The eight responses came like a rolling fire from every part of the room, and the laughter that followed was the more uproarious because poor Father Goriot stared at the others with a puzzled look, like a foreigner trying to catch the meaning of words in a language which he does not understand.
“Corn?…” he said, turning to Vautrin, his next neighbor.
“Corn on your foot, old man!” said Vautrin, and he drove Father Goriot’s cap down over his eyes by a blow on the crown.
The poor old man thus suddenly attacked was for a moment too bewildered to do anything. Christophe carried off his plate, thinking that he had finished his soup, so that when Goriot had pushed back his cap from his eyes his spoon encountered the table.
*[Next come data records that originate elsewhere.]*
-- ==== Sys2Proof/Machine/PortRows.lean ====
section
/-! DEFINITION. The rows of the ports (03), the traffic manager's clock (06) and the tables (05). -/

namespace Sys2Proof.Machine

/-! ### Ports -/

def execFrameReceive (t : Nat) (f : WireFrame) (s : State) := act t s (fun s => receive s f)
def execLinkUp (t : Nat) (l : LinkEnd) (s : State) := act t s (fun s => linkUp s l.port.val l.offer)
def execLinkDown (t : Nat) (lp : Fin 16) (s : State) := act t s (fun s => linkDown s lp.val)
def execAlignmentLoss (t : Nat) (lp : Fin 16) (s : State) := act t s (fun s => alignmentLost s lp.val)
def execLinkSetupFallback (t : Nat) (port : Fin 2) (s : State) := act t s (fun s => setupFallback s port.val)
def execFecDegrade (t : Nat) (port : Fin 2) (lane : Fin 8) (symbols : Nat) (s : State) :=
  act t s (fun s => fecSymbols s port.val lane.val symbols)
def execMgmtFrameRelease (t : Nat) (port : Fin 2) (s : State) := act t s (fun s => mgmtRelease s port.val)
def execSaActivated (t : Nat) (port : Fin 2) (s : State) := act t s (fun s => saActivated s port.val)

/-! ### Traffic manager -/

def execTmDecision (t : Nat) (lp : Fin 16) (s : State) :=
  act t s (fun s => if s.boot.gate && s.lpPresent lp.val then tmDecide s lp.val else s)
def execTransmitSelect (t : Nat) (lp : Fin 16) (s : State) := act t s (fun s => transmitSelect s lp.val)
def execTransmitEnd (t : Nat) (lp : Fin 16) (s : State) := act t s (fun s => transmitEnd s lp.val)
def execGateEvent (t : Nat) (lp : Fin 16) (s : State) := act t s (fun s => refreshGates s lp.val)
def execBellChange (t : Nat) (lp : Fin 16) (s : State) := act t s (fun s => takeBell s lp.val)

/-- A bucket at its refills (R132), with a waiting change applied at the first of them (R135): `rate` and `burst`
are the committed ones, 0 when off; `per` is what a refill adds for each Mbit/s. -/
def Bucket.tick (b : Bucket) (up period per rate burst : Nat) : Bucket :=
  if !b.waiting then b.refill up period (per * b.rate)
  else if refillsBy up period ≤ b.refills then b
  else if rate = 0 then { rate := 0, burst := 0, tokens := 0, refills := refillsBy up period }
  else if b.rate = 0 then { rate := rate, burst := burst, tokens := burst * 64, refills := refillsBy up period }
  else Bucket.refill { b with rate := rate, burst := burst, waiting := false } up period (per * rate)

/-- Rate and burst of a committed shaper record. -/
def shaperOf (s : State) (item index : Nat) : Nat × Nat := (s.cfgPart item index 0 0 0, s.cfgPart item index 0 1 0)

/-- TOKEN_REFILL. -/
def tokenRefill (s : State) : BucketId → State
  | .port lp =>
    let c := shaperOf s (itemId 7 1 4) lp.val
    s.onLp lp.val (fun p => { p with portBucket := p.portBucket.tick s.clk.up 125 1 c.1 c.2 })
  | .group g =>
    let c := shaperOf s (itemId 7 1 6) g.val
    s.onTg g.val (fun x => { x with bucket := x.bucket.tick s.clk.up 250 2 c.1 c.2 })
  | .queue q => s.onTq q.val (fun x => { x with bucket := x.bucket.tick s.clk.up 1000 8 x.bucket.rate x.bucket.burst })
  | .policer n => { s with tm.policers := tmod s.tm.policers n.val {} (fun x =>
      { c := x.c.tick s.clk.up 250 2 x.c.rate x.c.burst, p := x.p.tick s.clk.up 250 2 x.p.rate x.p.burst }) }

def execTokenRefill (t : Nat) (bucket : BucketId) (s : State) := act t s (fun s => tokenRefill s bucket)

/-! ### Tables -/

/-- The serialiser takes a refresh when no learn request waits (R106). -/
def refreshRow (s : State) (t : Nat) : State := if (s.tbl t).learnQ.isEmpty then takeRefresh s t else s
/-- It takes a request of the ager when neither waits. -/
def agerRow (s : State) (t : Nat) : State := if (s.tbl t).learnQ.isEmpty && (s.tbl t).refreshQ.isEmpty then takeAger s t else s
/-- It passes a bucket of a dump when nothing else waits (R462). -/
def dumpRow (s : State) (t : Nat) : State :=
  if (s.tbl t).learnQ.isEmpty && (s.tbl t).refreshQ.isEmpty && (s.tbl t).agerQ.isEmpty then dumpStep s t else s

def execLearn (t : Nat) (tbl : Fin 16) (s : State) := act t s (fun s => takeLearn s tbl.val)
def execRefresh (t : Nat) (tbl : Fin 16) (s : State) := act t s (fun s => refreshRow s tbl.val)
def execAgerRequest (t : Nat) (tbl : Fin 16) (s : State) := act t s (fun s => agerRow s tbl.val)
def execDumpStep (t : Nat) (tbl : Fin 16) (s : State) := act t s (fun s => dumpRow s tbl.val)

/-- AGE_TICK at the end of the table's tick period (R115). -/
def ageRow (s : State) (t : Nat) : State :=
  if tblMode s t ≠ 0 ∧ (s.tbl t).tickAt + tblTickNs s t ≤ s.clk.up then ageTick s t else s

def execAgeTick (t : Nat) (tbl : Fin 16) (s : State) := act t s (fun s => ageRow s tbl.val)

/-- The table from whose FIFO the Clerk takes its next record: the first in table order, from the one after the last, that has a
record and the Clerk as its target (R121). -/
def clerkTurn (s : State) : Option Nat :=
  ((List.range 16).map (fun i => (s.mbx.tblTurn + i) % 16)).find? (fun t => !(s.tbl t).notif.isEmpty && tblTarget s t == 0xFFFF)

/-- NOTIFY_DELIVER (R121): the oldest record goes to the Clerk's event in the table's turn, or to the channel, which must have room;
a channel that has lost its reader drops it (R274). -/
def notifyDeliver (s : State) (t : Nat) : State :=
  match (s.tbl t).notif with
  | [] => s
  | n :: rest =>
    let s1 := s.onTbl t (fun tb => { tb with notif := rest })
    if tblTarget s t = 0xFFFF then
      if clerkTurn s = some t then raise { s1 with mbx.tblTurn := (t + 1) % 16 } 0x0601 t (n.bytes t) else s
    else if (readerOf s (tblTarget s t)).isNone then chanDrop s1 (tblTarget s t)
    else match deliver s1 (tblTarget s t) 0x8002 (wordsOf 8 (n.bytes t)) none with
      | some s2 => s2
      | none => s

def execNotifyDeliver (t : Nat) (tbl : Fin 16) (s : State) := act t s (fun s => notifyDeliver s tbl.val)

/-- FLUSH_DONE (R122). -/
def flushDone (s : State) (t : Nat) : State :=
  match (s.tbl t).flush with
  | some f => raise ((flushEntries s t f).onTbl t (fun tb => { tb with flush := none })) 0x0603 t []
  | none => s

def execFlushDone (t : Nat) (tbl : Fin 16) (s : State) := act t s (fun s => flushDone s tbl.val)

/-- BUCKET_CLEAR (R120): every slot of the lost buckets. -/
def bucketClear (s : State) (t : Nat) : State :=
  if (s.tbl t).lost.isEmpty then s
  else s.onTbl t (fun tb => { tb with
    slots := tb.slots.filter (fun p => !tb.lost.contains (posLevel p.1, posBucket p.1)), lost := [], recompute := true })

def execBucketClear (t : Nat) (tbl : Fin 16) (s : State) := act t s (fun s => bucketClear s tbl.val)

/-- TABLE_RECOMPUTE (R120). -/
def tableRecompute (s : State) (t : Nat) : State :=
  if (s.tbl t).recompute then s.onTbl t (fun tb => { tb with digest := tableDigest s t, recompute := false }) else s

def execTableRecompute (t : Nat) (tbl : Fin 16) (s : State) := act t s (fun s => tableRecompute s tbl.val)

/-! ### Table commands (R122, R461) -/

/-- A key of 56 bytes: its length and 48 bytes. -/
def keyLenAt (b : Bytes) (o : Nat) : Nat := leAt b o 8
def keyAt (b : Bytes) (o n : Nat) : Bytes := slice b (o + 8) n
def encKey (k : Bytes) : Bytes := encN k.length ++ padTo 48 k

/-- The parameter that R122 refuses, 0 for none: table, key (parameter 2, 3 with its 48 bytes), PORT. -/
def keyFault (s : State) (t : Nat) (b : Bytes) (o : Nat) : Nat :=
  if 16 ≤ t ∨ tblMode s t = 0 then 1
  else if keyLenAt b o ≠ tblKeyLen s t ∨ !zeroAt b (o + 8 + tblKeyLen s t) (48 - tblKeyLen s t) then 2
  else 0

/-- A PORT that a command may name: a present logical port, or 0xFF (R20, R122). -/
def portNamed (s : State) (port : Nat) : Bool := port == 0xFF || (decide (port < 16) && s.lpPresent port)

/-- One insert: `b` from `o` is the key, RESULT, PORT, OWNER_TF, flags. The state, a status, the outcome and the
evicted key. -/
def insertOp (s : State) (t : Nat) (b : Bytes) (o : Nat) : State × Nat × Nat × Bytes :=
  let port := leAt b (o + 64) 8
  let tf := leAt b (o + 72) 8
  let fl := leAt b (o + 80) 8
  if keyFault s t b o ≠ 0 ∨ !portNamed s port ∨ 4096 ≤ tf ∨ 8 ≤ fl then (s, mbxInvalid, 0, [])
  else
    let e : TEntry := { key := keyAt b o (tblKeyLen s t), result := leAt b (o + 56) 8, age := (s.tbl t).tick, port := port
                        flags := (if fl.testBit 0 then fStatic else 0) + (if fl.testBit 1 then fOnchip else 0), tf := tf }
    let held := findKey s t e.key
    let same := match held with
      | some x => x.2.tf == tf
      | none => false
    if !same && !quotaOk s t tf then (s, mbxNospace, 0, [])
    else
      let x := insert s t e (fl.testBit 2)
      match x.2 with
      | .inserted => (x.1, mbxOk, 0, [])
      | .updated => (x.1, mbxOk, 1, [])
      | .evicted v => (x.1, mbxOk, 2, v.key)
      | .nospace => (x.1, mbxNospace, 0, [])

/-- One delete: whether it was present. -/
def deleteOp (s : State) (t : Nat) (b : Bytes) (o : Nat) : State × Nat × Nat :=
  if keyFault s t b o ≠ 0 then (s, mbxInvalid, 0)
  else match findKey s t (keyAt b o (tblKeyLen s t)) with
    | some (pos, _) => (delEntry s t pos, mbxOk, 1)
    | none => (s, mbxOk, 0)

/-- The evicted key of a result, all zero unless the outcome is 2. -/
def evictedKey (outcome : Nat) (k : Bytes) : Bytes := if outcome = 2 then encKey k else List.replicate 56 0

def tblInsertCmd (s : State) (r : Req) : Res :=
  if !bodyIs r 96 then fails s mbxInvalid
  else
    let f := keyFault s (num r 0) r.body 8
    if f ≠ 0 then failsAt s mbxInvalid f
    else
      let x := insertOp s (num r 0) r.body 8
      if x.2.1 ≠ 0 then fails x.1 x.2.1 else gives x.1 (encN x.2.2.1 ++ evictedKey x.2.2.1 x.2.2.2)

def execTblInsert (t : Nat) (r : Req) (s : State) := serve t r 0x0601 tblInsertCmd s

def tblDeleteCmd (s : State) (r : Req) : Res :=
  if !bodyIs r 64 then fails s mbxInvalid
  else
    let f := keyFault s (num r 0) r.body 8
    if f ≠ 0 then failsAt s mbxInvalid f
    else let x := deleteOp s (num r 0) r.body 8; gives x.1 (encN x.2.2)

def execTblDelete (t : Nat) (r : Req) (s : State) := serve t r 0x0602 tblDeleteCmd s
Every one burst out laughing. “You are a disagreeable joker, sir,” said the old man, “and if you take any further liberties with me―”
“Well, what then, old boy?” Vautrin interrupted.
“Well, then, you shall pay dearly for it some day―”
“Down below, eh?” said the artist, “in the little dark corner where they put naughty boys.”
“Well, mademoiselle,” Vautrin said, turning to Victorine, “you are eating nothing. So papa was refractory, was he?”
“A monster!” said Mme. Couture.
“Mademoiselle might make application for aliment pending her suit; she is not eating anything. Eh! eh! just see how Father Goriot is staring at Mlle. Victorine.”
The old man had forgotten his dinner, he was so absorbed in gazing at the poor girl; the sorrow in her face was unmistakable,—the slighted love of a child whose father would not recognize her.
“We are mistaken about Father Goriot, my dear boy,” said Eugene in a low voice. “He is not an idiot, nor wanting in energy. Try your Gall system on him, and let me know what you think. I saw him crush a silver dish last night as if it had been made of wax; there seems to be something extraordinary going on in his mind just now, to judge by his face. His life is so mysterious that it must be worth studying. Oh! you may laugh, Bianchon; I am not joking.”
“The man is a subject, is he?” said Bianchon; “all right! I will dissect him, if he will give me the chance.”
“No; feel his bumps.”
“Hm!—his stupidity might perhaps be contagious.”